Lansing is the home of Lansing Community College.  East Lansing, a city that borders Lansing, is home to Michigan State University, so higher education is a big factor in the local economy.  Not too far away is Ann Arbor, home of the University of Michigan.  Both universities are Big Ten universities here in the US.

These institutions of higher learning hardly suffered after the financial collapse in 2008.   A friend once described Ann Arbor as “a reality free zone.”  But reality has a habit of eventually catching up on people, institutions and countries.  They can’t avoid trouble forever.

“Student loan defaults on rise at LCC” ran a headline in today’s Lansing State Journal (April 26th).  “The recession years brought a boom in enrollment to Lansing Community College and a boom in borrowing.”  IOW, they did not suffer like the rest of us.

Continuing:  “In 2007-08, the year before the markets collapsed, LCC students took out just under $29 million in federal student loans.  Three years later, that number topped $68 million.  More borrowers were borrowing more money.”

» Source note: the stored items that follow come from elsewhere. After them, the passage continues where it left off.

-- ==== Sys2Proof/Machine/Lifecycle.lean ====
section
/-! DEFINITION. The lifecycle commands OPEN and CLOSE and their sequencer states (42_phy_lifecycle.md). -/

namespace Sys2Proof.Machine

/-- OPEN (R130): brings the link up, one sequencer state per action. -/
def execOpen (link : Link) (s : State) : Result :=
  accept .openLink (fun s => { s with cmdLink := link }) .openArm s

/-- CLOSE (R142), and its harmless second call (R143). -/
def execClose (s : State) : Result := accept .close id .close s

/-- S_OPEN_ARM (R131). -/
def stepOpenArm (s : State) : Result :=
  .next ({ sigConfigure s with outstanding := false }.goto .openRstLow)

/-- S_OPEN_RSTLOW (R132). -/
def stepOpenRstLow (s : State) : Result := .next ((rstLow s).goto .openHold)

/-- S_OPEN_HOLD (R133). -/
def stepOpenHold (s : State) : Result := .next ((delay s.params.resetHold s).goto .openXopen)

/-- S_OPEN_XOPEN (R134). -/
def stepOpenXopen (s : State) : Result :=
  match xportOpen s.cmdLink s with
  | (true, s) => .next (s.goto .openXcfg)
  | (false, s) => .next (failOpen .transportOpenError 0 s)

/-- S_OPEN_XCFG (R135): on failure the half-initialised transport is closed at once. -/
def stepOpenXcfg (s : State) : Result :=
  match xportConfigure s with
  | (true, s) => .next (s.goto .openRstHigh)
  | (false, s) => xportClose s fun s => .next (failOpen .transportConfigError 0 s)

/-- S_OPEN_RSTHIGH (R136). -/
def stepOpenRstHigh (s : State) : Result := .next ((rstHigh s).goto .openBoot)

/-- S_OPEN_BOOT (R137). -/
def stepOpenBoot (s : State) : Result := .next ((delay s.params.bootWait s).goto .openSwReset)

/-- S_OPEN_SWRESET (R138): the soft reset is set up as a synchronous RESET without payload. -/
def stepOpenSwReset (s : State) : Result := .next ((loadFrame .reset [] true s).goto .tx)

/-- The tail of S_OPEN_FAIL (R140): the signal is released, then the error is delivered. -/
def releaseAndReport (s : State) : Result :=
  sigRelease s fun s => .next (complete (.error s.resErr s.resInfo) { s with outstanding := false })

/-- S_OPEN_FAIL (R140): what was acquired is released, transport first (D27); `life` stays as it is, CLOSED. -/
def stepOpenFail (s : State) : Result :=
  if s.xportHeld then xportClose s releaseAndReport else releaseAndReport s

/-- S_CLOSE (R142): transport, then signal. -/
def stepClose (s : State) : Result :=
  xportClose s fun s => sigRelease s fun s =>
    .next (complete .ok { s with outstanding := false, life := .closed })

end Sys2Proof.Machine
end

Ironically, the reason why more borrowers borrowed more money was the recession itself.  People lost their jobs and went back to school for further training.  (That, of course, has led to a great deal of disappointment as, upon graduation, the jobs aren’t there, leaving many to feel higher education is not worth it.  That could be a further problem for colleges and universities in the future.)

Anyway, “of the 3,779 former LCC students who began repaying their student loans between October 1, 2009 and September 30th of the following year, 653 of them went into default over the next two years.  That’s 17.2 % . . .”

A few weeks ago, it was announced that student loan debt had reached over $1 trillion.   The President promised to do something about it, which, likely, will simply result in government taking over some of that debt, adding to the country’s financial woes.

What’s needed is a deeper look at this problem.

A television news program this week showed that thousands of Americans are now moving to Canada for higher education as the cost is roughly a quarter of what American institutions charged.  That’s a staggering difference.  While the rest of the country had to economize after the financial crash, academic institutions continued to raise their prices for tuition, room and board, as if nothing had happened.

Is it possible that student loans in the US have actually enabled higher education to keep charging more, knowing that the kids can always borrow the money from Uncle Sam?   Never mind the kids, after they get a degree, they will be earning good money and will happily pay it all back!

However, that’s not happening any more.

Millions of young people can’t find a well paid job, can’t afford to buy their own place so they go back to Mom and Dad, can’t afford to marry and start a family, hence the falling birthrate.  Post-WWII expectations are no longer guaranteed.

Student loans are only part of the problem.  But they are a large part of it.

What’s surprising is that the local rate of defaults is only 17.2%.

At some point this bubble is going to burst and the consequences could be worse than when the housing bubble burst in 2006.